Records shown >>
-- ==== Sys2Proof/Laws/State.lean ====
section
/-! SUPPORT. One lemma for each field under each update of a state, true by unfolding, so that no later
proof unfolds `State.timer` or `State.setTimer`. -/

namespace Sys2Proof.Machine

variable (s : State) (i j : TimerId) (x y : Timer)

@[simp] theorem timer_t0 : s.timer .t0 = s.timer0 := rfl
@[simp] theorem timer_t1 : s.timer .t1 = s.timer1 := rfl
@[simp] theorem setTimer_t0 : s.setTimer .t0 x = { s with timer0 := x } := rfl
@[simp] theorem setTimer_t1 : s.setTimer .t1 x = { s with timer1 := x } := rfl

@[simp] theorem timer_setTimer_same : (s.setTimer i x).timer i = x := by cases i <;> rfl

theorem timer_setTimer_of_ne (h : j ≠ i) : (s.setTimer i x).timer j = s.timer j := by
  cases i <;> cases j <;> first | rfl | exact absurd rfl h

@[simp] theorem setTimer_timer : s.setTimer i (s.timer i) = s := by cases i <;> rfl

@[simp] theorem setTimer_setTimer : (s.setTimer i x).setTimer i y = s.setTimer i y := by
  cases i <;> rfl

theorem setTimer_comm (h : j ≠ i) :
    (s.setTimer i x).setTimer j y = (s.setTimer j y).setTimer i x := by
  cases i <;> cases j <;> first | rfl | exact absurd rfl h

/-! ### Every other field under `setTimer` -/

@[simp] theorem setTimer_bank : (s.setTimer i x).bank = s.bank := by cases i <;> rfl
@[simp] theorem setTimer_selReg : (s.setTimer i x).selReg = s.selReg := by cases i <;> rfl
@[simp] theorem setTimer_status : (s.setTimer i x).status = s.status := by cases i <;> rfl
@[simp] theorem setTimer_timerControl : (s.setTimer i x).timerControl = s.timerControl := by cases i <;> rfl
@[simp] theorem setTimer_attached : (s.setTimer i x).attached = s.attached := by cases i <;> rfl
@[simp] theorem setTimer_params : (s.setTimer i x).params = s.params := by cases i <;> rfl
@[simp] theorem setTimer_now : (s.setTimer i x).now = s.now := by cases i <;> rfl
@[simp] theorem setTimer_returned : (s.setTimer i x).returned = s.returned := by cases i <;> rfl
@[simp] theorem setTimer_events : (s.setTimer i x).events = s.events := by cases i <;> rfl
@[simp] theorem setTimer_agenda : (s.setTimer i x).agenda = s.agenda := by cases i <;> rfl

/-! ### The timers under an update of another field -/

@[simp] theorem timer_with_bank (v : Bank) :
    ({ s with bank := v } : State).timer i = s.timer i := by cases i <;> rfl
@[simp] theorem timer_with_selReg (v : RegNum) :
    ({ s with selReg := v } : State).timer i = s.timer i := by cases i <;> rfl
@[simp] theorem timer_with_status (v : Byte) :
    ({ s with status := v } : State).timer i = s.timer i := by cases i <;> rfl
@[simp] theorem timer_with_timerControl (v : Byte) :
    ({ s with timerControl := v } : State).timer i = s.timer i := by cases i <;> rfl
@[simp] theorem timer_with_attached (v : Bool) :
    ({ s with attached := v } : State).timer i = s.timer i := by cases i <;> rfl
@[simp] theorem timer_with_params (v : Params) :
    ({ s with params := v } : State).timer i = s.timer i := by cases i <;> rfl
@[simp] theorem timer_with_now (v : Nat) :
    ({ s with now := v } : State).timer i = s.timer i := by cases i <;> rfl
@[simp] theorem timer_with_returned (v : Option Byte) :
    ({ s with returned := v } : State).timer i = s.timer i := by cases i <;> rfl
@[simp] theorem timer_with_events (v : List Event) :
    ({ s with events := v } : State).timer i = s.timer i := by cases i <;> rfl
@[simp] theorem timer_with_agenda (v : List Stimulus) :
    ({ s with agenda := v } : State).timer i = s.timer i := by cases i <;> rfl

theorem setTimer_with_status (v : Byte) :
    ({ s with status := v } : State).setTimer i x = { s.setTimer i x with status := v } := by
  cases i <;> rfl

/-- Two states are equal when every field is. -/
theorem State.ext_fields {s t : State} (hb : s.bank = t.bank) (hr : s.selReg = t.selReg)
    (hs : s.status = t.status) (hc : s.timerControl = t.timerControl) (h0 : s.timer0 = t.timer0)
    (h1 : s.timer1 = t.timer1) (ha : s.attached = t.attached) (hp : s.params = t.params)
    (hn : s.now = t.now) (hv : s.returned = t.returned) (he : s.events = t.events)
    (hg : s.agenda = t.agenda) : s = t := by
  cases s; cases t; simp_all

end Sys2Proof.Machine
end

Description of the task >>
When copying the data above, please keep exactly the lines from its first line through the line with "namespace Sys2Proof.Machine", both ends included, and drop the rest.

Written solution >>
-- ==== Sys2Proof/Laws/State.lean ====
section
/-! SUPPORT. One lemma for each field under each update of a state, true by unfolding, so that no later
proof unfolds `State.timer` or `State.setTimer`. -/

namespace Sys2Proof.Machine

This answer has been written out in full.